WHAT YOU WILL DO - What do the lines from the top of the data through the line with "register its address, its" say? Quote them exactly and include both ends.

......

-- ==== Sys2Proof/Machine/RegMap.lean ====
section
/-! DEFINITION. The register map as data (R94 to R99 and the register tables of every chapter of spec/): for each
register its address, its array strides and counts, and for each field its place, access code (R17), whether it is
loaded from the footing and its footing default (R24), the values it may hold (R23) and whether it is shadowed (R104). -/

namespace Sys2Proof.Machine

def regDefs1a : List RegDef := [
  ⟨"SYS_LINK_MODE", 0x11000, [], .all, 0, [⟨16, 8, .ro, false, 0, .any, false⟩, ⟨9, 1, .ro, false, 0, .any, false⟩, ⟨8, 1, .ro, false, 0, .any, false⟩, ⟨7, 1, .ro, false, 0, .any, false⟩, ⟨0, 6, .ro, false, 0, .any, false⟩]⟩,
  ⟨"SYS_LINK_STATE", 0x11004, [], .all, 0, [⟨24, 8, .ro, false, 0, .any, false⟩, ⟨16, 1, .ro, false, 0, .any, false⟩, ⟨5, 1, .ro, false, 0, .any, false⟩, ⟨4, 1, .ro, false, 0, .any, false⟩, ⟨2, 2, .ro, false, 0, .any, false⟩, ⟨0, 2, .ro, false, 0, .any, false⟩]⟩,
  ⟨"SYS_LINK_EXPSEQ", 0x11008, [], .all, 0, [⟨8, 8, .ro, false, 0, .any, false⟩, ⟨0, 8, .ro, false, 0, .any, false⟩]⟩,
  ⟨"SYS_LINK_BSEQ", 0x1100C, [], .all, 0, [⟨8, 1, .ro, false, 0, .any, false⟩, ⟨0, 8, .ro, false, 0, .any, false⟩]⟩,
  ⟨"SYS_LINK_DLY", 0x11010, [], .all, 0, [⟨16, 16, .ro, false, 0, .any, false⟩, ⟨0, 16, .ro, false, 0, .any, false⟩]⟩,
  ⟨"SYS_LINK_FWD", 0x11014, [], .all, 0, [⟨0, 16, .ro, false, 0, .any, false⟩]⟩,
  ⟨"SYS_LINK_AUTHREQ", 0x11018, [], .all, 0, [⟨0, 1, .rwl, true, 0, .any, false⟩]⟩,
  ⟨"SYS_LINK_HDRERR", 0x1101C, [], .all, 0, [⟨0, 16, .rs, false, 0, .any, false⟩]⟩,
  ⟨"SYS_LINK_CRCERR", 0x11020, [], .all, 0, [⟨0, 16, .rs, false, 0, .any, false⟩]⟩,
  ⟨"SYS_LINK_OVF", 0x11024, [], .all, 0, [⟨0, 16, .rs, false, 0, .any, false⟩]⟩,
  ⟨"SYS_LINK_BERR", 0x11028, [], .all, 0, [⟨0, 16, .rs, false, 0, .any, false⟩]⟩,
  ⟨"SYS_LINK_ORGERR", 0x1102C, [], .all, 0, [⟨0, 16, .rs, false, 0, .any, false⟩]⟩,
  ⟨"SYS_LINK_AUTHERR", 0x11030, [], .all, 0, [⟨0, 16, .rs, false, 0, .any, false⟩]⟩,
  ⟨"SYS_LINK_RETRAIN", 0x11034, [], .all, 0, [⟨0, 16, .rs, false, 0, .any, false⟩]⟩,
  ⟨"SYS_TICK_BASE_LO", 0x11038, [], .all, 0, [⟨0, 32, .rw, false, 0, .any, false⟩]⟩,
  ⟨"SYS_TICK_BASE_HI", 0x1103C, [], .all, 0, [⟨0, 32, .rw, false, 0, .any, false⟩]⟩,
  ⟨"SYS_BOOT", 0x12000, [], .all, 0, [⟨17, 1, .ro, false, 0, .any, false⟩, ⟨16, 1, .ro, false, 0, .any, false⟩, ⟨8, 1, .ro, false, 0, .any, false⟩, ⟨0, 4, .ro, false, 0, .any, false⟩]⟩]

def regDefs2a : List RegDef := [
  ⟨"CLK_SUMMARY", 0x20024, [], .all, 0, [⟨16, 1, .ro, false, 0, .any, true⟩, ⟨0, 12, .ro, false, 0, .any, true⟩]⟩,
  ⟨"CLK_STAT", 0x21000, [], .all, 0, [⟨31, 1, .ro, false, 0, .any, true⟩, ⟨30, 1, .ro, false, 0, .any, true⟩, ⟨29, 1, .ro, false, 0, .any, true⟩, ⟨28, 1, .ro, false, 0, .any, true⟩, ⟨16, 5, .ro, false, 0, .any, true⟩, ⟨0, 5, .ro, false, 0, .any, true⟩]⟩,
  ⟨"CLK_CTRL", 0x21004, [], .all, 0, [⟨1, 1, .wo, false, 0, .any, false⟩, ⟨0, 1, .rwl, true, 1, .any, false⟩]⟩,
  ⟨"CLK_XO_MEAS", 0x21008, [], .all, 0, [⟨16, 16, .ro, false, 0, .any, false⟩, ⟨0, 16, .ro, false, 0, .any, false⟩]⟩,
  ⟨"CLK_MRC_MEAS", 0x2100C, [], .all, 0, [⟨0, 17, .ro, false, 0, .any, false⟩]⟩,
  ⟨"CLK_MRC_TRIM", 0x21010, [], .all, 0, [⟨16, 16, .ro, false, 0, .any, false⟩, ⟨0, 10, .ro, false, 0, .any, false⟩]⟩,
  ⟨"CLK_MRC_FREQ", 0x21014, [], .all, 0, [⟨0, 32, .ro, false, 0, .any, false⟩]⟩,
  ⟨"CLK_START", 0x21018, [], .all, 0, [⟨24, 3, .ro, false, 0, .any, false⟩, ⟨0, 2, .ro, false, 0, .any, false⟩]⟩,
  ⟨"CLK_TRIPS", 0x2101C, [], .all, 0, [⟨16, 16, .rs, false, 0, .any, false⟩, ⟨0, 16, .rs, false, 0, .any, false⟩]⟩,
  ⟨"CLK_SSC_FAB", 0x21020, [], .all, 0, [⟨16, 6, .rwl, true, 0, .within [(20, 60)], false⟩, ⟨0, 4, .rwl, true, 0, .within [(0, 8)], false⟩]⟩,
  ⟨"CLK_SSC_DRV", 0x21024, [], .all, 0, [⟨16, 6, .rwl, true, 0, .within [(20, 60)], false⟩, ⟨0, 4, .rwl, true, 0, .within [(0, 8)], false⟩]⟩,
  ⟨"CLK_GATE_REQ", 0x21028, [], .all, 0, [⟨9, 1, .rw, false, 0, .any, false⟩, ⟨8, 1, .rw, false, 0, .any, false⟩, ⟨6, 1, .rw, false, 0, .any, false⟩]⟩,
  ⟨"CLK_GATE_STAT", 0x2102C, [], .all, 0, [⟨0, 32, .ro, false, 0, .any, false⟩]⟩,
  ⟨"CLK_AVS_CFG", 0x21030, [], .all, 0, [⟨16, 1, .rwl, true, 1, .any, false⟩, ⟨0, 8, .rwl, true, 5, .within [(2, 15)], false⟩]⟩,
  ⟨"CLK_AVS_STAT", 0x21034, [], .all, 0, [⟨16, 16, .ro, false, 0, .any, true⟩, ⟨0, 8, .ro, false, 0, .any, true⟩]⟩,
  ⟨"CLK_GATE_ABN", 0x21038, [], .all, 0, [⟨0, 16, .rs, false, 0, .any, false⟩]⟩,
  ⟨"CLK_MRC_TC", 0x2103C, [], .all, 0, [⟨31, 1, .ro, false, 0, .any, false⟩, ⟨0, 16, .ro, false, 0, .any, false⟩]⟩,
  ⟨"CLK_ISL_STAT", 0x22000, [(0x10, 12)], .all, 0, [⟨2, 2, .ro, false, 0, .any, false⟩, ⟨0, 1, .ro, false, 0, .any, false⟩]⟩,
  ⟨"CLK_ISL_FREQ", 0x22004, [(0x10, 12)], .all, 0, [⟨0, 32, .ro, false, 0, .any, true⟩]⟩]

def regDefs3a : List RegDef := [
  ⟨"PWR_SUMMARY", 0x30024, [], .all, 0, [⟨16, 16, .ro, false, 0, .any, true⟩, ⟨8, 3, .ro, false, 0, .any, true⟩, ⟨2, 1, .ro, false, 0, .any, true⟩, ⟨1, 1, .ro, false, 0, .any, true⟩, ⟨0, 1, .ro, false, 0, .any, true⟩]⟩,
  ⟨"PWR_DISC", 0x30028, [], .all, 0, [⟨0, 16, .rs, false, 0, .any, false⟩]⟩,
  ⟨"PWR_STAT", 0x31000, [], .all, 0, [⟨31, 1, .ro, false, 0, .any, true⟩, ⟨30, 1, .ro, false, 0, .any, true⟩, ⟨29, 1, .ro, false, 0, .any, true⟩, ⟨28, 1, .ro, false, 0, .any, true⟩, ⟨23, 1, .ro, false, 0, .any, true⟩, ⟨22, 1, .ro, false, 0, .any, true⟩, ⟨21, 1, .ro, false, 0, .any, true⟩, ⟨20, 1, .ro, false, 0, .any, true⟩, ⟨19, 1, .ro, false, 0, .any, true⟩, ⟨0, 3, .ro, false, 0, .any, true⟩]⟩,
  ⟨"PWR_VBAT", 0x31004, [], .all, 0, [⟨0, 16, .ro, false, 0, .any, true⟩]⟩,
  ⟨"PWR_VBAT_CFG", 0x31008, [], .all, 0, [⟨0, 9, .rwl, true, 90, .within [(80, 300)], false⟩]⟩,
  ⟨"PWR_VIO", 0x3100C, [], .all, 0, [⟨0, 16, .ro, false, 0, .any, true⟩]⟩,
  ⟨"PWR_RAILS", 0x31010, [], .all, 0, [⟨16, 16, .ro, false, 0, .any, true⟩, ⟨0, 16, .ro, false, 0, .any, true⟩]⟩,
  ⟨"PWR_SLUG", 0x31014, [], .all, 0, [⟨0, 16, .ro, false, 0, .any, true⟩]⟩,
  ⟨"PWR_RST_CAUSE", 0x31018, [], .all, 0, [⟨16, 2, .ro, false, 0, .any, false⟩, ⟨8, 1, .ro, false, 0, .any, false⟩, ⟨0, 4, .ro, false, 0, .any, false⟩]⟩,
  ⟨"PWR_BOOT_TIME", 0x3101C, [], .all, 0, [⟨0, 16, .ro, false, 0, .any, false⟩]⟩,
  ⟨"PWR_HOURS", 0x31020, [], .all, 0, [⟨0, 32, .ro, false, 0, .any, false⟩]⟩,
  ⟨"PWR_PCYC", 0x31024, [], .all, 0, [⟨0, 32, .ro, false, 0, .any, false⟩]⟩,
  ⟨"PWR_CMD", 0x31028, [], .all, 0, [⟨0, 1, .wo, false, 0, .any, false⟩]⟩,
  ⟨"PWR_PERSIST", 0x3102C, [], .all, 0, [⟨31, 1, .ro, false, 0, .any, false⟩, ⟨8, 1, .ro, false, 0, .any, false⟩, ⟨0, 8, .ro, false, 0, .any, false⟩]⟩,
  ⟨"PWR_CNT", 0x31030, [], .all, 0, [⟨16, 16, .rs, false, 0, .any, false⟩, ⟨0, 16, .rs, false, 0, .any, false⟩]⟩]

def regDefs4a : List RegDef := [
  ⟨"EVT_STATUS", 0x41000, [], .all, 0, [⟨0, 16, .ro, false, 0, .any, false⟩]⟩,
  ⟨"EVT_SUMMARY", 0x41004, [], .all, 0, [⟨0, 32, .ro, false, 0, .any, false⟩]⟩,
  ⟨"EVT_GRP_PEND", 0x41040, [(0x10, 16)], .all, 0, [⟨0, 16, .ro, false, 0, .any, false⟩]⟩,
  ⟨"EVT_GRP_RAW", 0x41044, [(0x10, 16)], .all, 0, [⟨0, 16, .ro, false, 0, .any, false⟩]⟩,
  ⟨"EVT_GRP_CLASS", 0x41048, [(0x10, 16)], .all, 0, [⟨0, 32, .ro, false, 0, .any, false⟩]⟩]

def regDefs5a : List RegDef := [
  ⟨"LANE_READY", 0x50024, [], .all, 0, [⟨0, 16, .ro, false, 0, .any, false⟩]⟩,
  ⟨"LANE_CTRL", 0x51000, [(0x20, 16)], .all, 0, [⟨4, 1, .rwl, true, 0, .any, false⟩, ⟨3, 1, .rwl, true, 0, .any, false⟩, ⟨2, 1, .rwl, true, 0, .any, false⟩, ⟨1, 1, .rwl, true, 0, .any, false⟩, ⟨0, 1, .rwl, true, 0, .any, false⟩]⟩,
  ⟨"LANE_BASE", 0x51004, [(0x20, 16)], .all, 0, [⟨0, 24, .rwl, true, 0, .any, false⟩]⟩,
  ⟨"LANE_SIZE", 0x51008, [(0x20, 16)], .all, 0, [⟨0, 15, .rwl, true, 0, .any, false⟩]⟩,
  ⟨"LANE_HEAD", 0x5100C, [(0x20, 16)], .all, 0, [⟨0, 14, .rw, false, 0, .any, false⟩]⟩,
  ⟨"LANE_TAIL", 0x51010, [(0x20, 16)], .all, 0, [⟨0, 14, .rw, false, 0, .any, false⟩]⟩,
  ⟨"LANE_LEVEL", 0x51014, [(0x20, 16)], .all, 0, [⟨0, 14, .ro, false, 0, .any, false⟩]⟩,
  ⟨"LANE_THRESH", 0x51018, [(0x20, 16)], .all, 0, [⟨0, 14, .rw, true, 1, .any, false⟩]⟩,
  ⟨"LANE_LOST", 0x5101C, [(0x20, 16)], .all, 0, [⟨0, 16, .rs, false, 0, .any, false⟩]⟩]

def regDefs6a : List RegDef := [
  ⟨"CFG_PERSONALITY", 0x61000, [], .all, 0, [⟨8, 1, .ro, false, 0, .any, false⟩, ⟨0, 4, .ro, false, 0, .any, false⟩]⟩,
  ⟨"CFG_FTG_STATE", 0x61004, [], .all, 0, [⟨8, 1, .ro, false, 0, .any, false⟩, ⟨4, 1, .ro, false, 0, .any, false⟩, ⟨1, 1, .ro, false, 0, .any, false⟩, ⟨0, 1, .ro, false, 0, .any, false⟩]⟩,
  ⟨"CFG_FTG_SEQ_A", 0x61008, [], .all, 0, [⟨0, 32, .ro, false, 0, .any, false⟩]⟩,
  ⟨"CFG_FTG_SEQ_B", 0x6100C, [], .all, 0, [⟨0, 32, .ro, false, 0, .any, false⟩]⟩,
  ⟨"CFG_COURSE_REQ", 0x61010, [], .all, 0, [⟨0, 4, .rw, false, 0, .any, false⟩]⟩,
  ⟨"CFG_COURSE_STAT", 0x61014, [], .all, 0, [⟨25, 1, .ro, false, 0, .any, false⟩, ⟨24, 1, .ro, false, 0, .any, false⟩, ⟨16, 4, .ro, false, 0, .any, false⟩, ⟨8, 4, .ro, false, 0, .any, false⟩, ⟨0, 5, .ro, false, 0, .any, false⟩]⟩,
  ⟨"CFG_COURSE_PEND", 0x61018, [], .all, 0, [⟨0, 32, .ro, false, 0, .any, false⟩]⟩,
  ⟨"CFG_COURSE_TMO", 0x6101C, [], .all, 0, [⟨0, 16, .rw, true, 100, .within [(1, 65535)], false⟩]⟩,
  ⟨"CFG_SLOT_VALID", 0x61020, [], .all, 0, [⟨0, 32, .ro, false, 0, .any, false⟩]⟩,
  ⟨"CFG_SLOT_SEALED", 0x61024, [], .all, 0, [⟨0, 32, .ro, false, 0, .any, false⟩]⟩,
  ⟨"CFG_SLOT_RAM", 0x61028, [], .all, 0, [⟨0, 32, .ro, false, 0, .any, false⟩]⟩,
  ⟨"CFG_IMG_CMD", 0x61030, [], .all, 0, [⟨8, 4, .wo, false, 0, .any, false⟩, ⟨0, 4, .wo, false, 0, .within [(1, 4)], false⟩]⟩,
  ⟨"CFG_IMG_OFS", 0x61034, [], .all, 0, [⟨0, 20, .rw, false, 0, .steps 4096 [(0, 1048575)], false⟩]⟩,
  ⟨"CFG_IMG_LEN", 0x61038, [], .all, 0, [⟨0, 16, .rw, false, 0, .steps 4 [(4, 32768)], false⟩]⟩,
  ⟨"CFG_IMG_STAT", 0x6103C, [], .all, 0, [⟨31, 1, .ro, false, 0, .any, false⟩, ⟨0, 8, .ro, false, 0, .any, false⟩]⟩,
  ⟨"CFG_BULK_ERR", 0x61040, [], .all, 0, [⟨24, 8, .ro, false, 0, .any, false⟩, ⟨16, 8, .ro, false, 0, .any, false⟩, ⟨0, 16, .ro, false, 0, .any, false⟩]⟩,
  ⟨"CFG_BULK_CNT", 0x61044, [], .all, 0, [⟨16, 16, .rs, false, 0, .any, false⟩, ⟨0, 16, .rs, false, 0, .any, false⟩]⟩,
  ⟨"CFG_WIN", 0x68000, [(4, 8192)], .all, 0, [⟨0, 32, .rw, false, 0, .any, false⟩]⟩]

......

COMPLETED EXERCISE -
-- ==== Sys2Proof/Machine/RegMap.lean ====
section
/-! DEFINITION. The register map as data (R94 to R99 and the register tables of every chapter of spec/): for each
register its address, its array strides and counts, and for each field its place, access code (R17), whether it is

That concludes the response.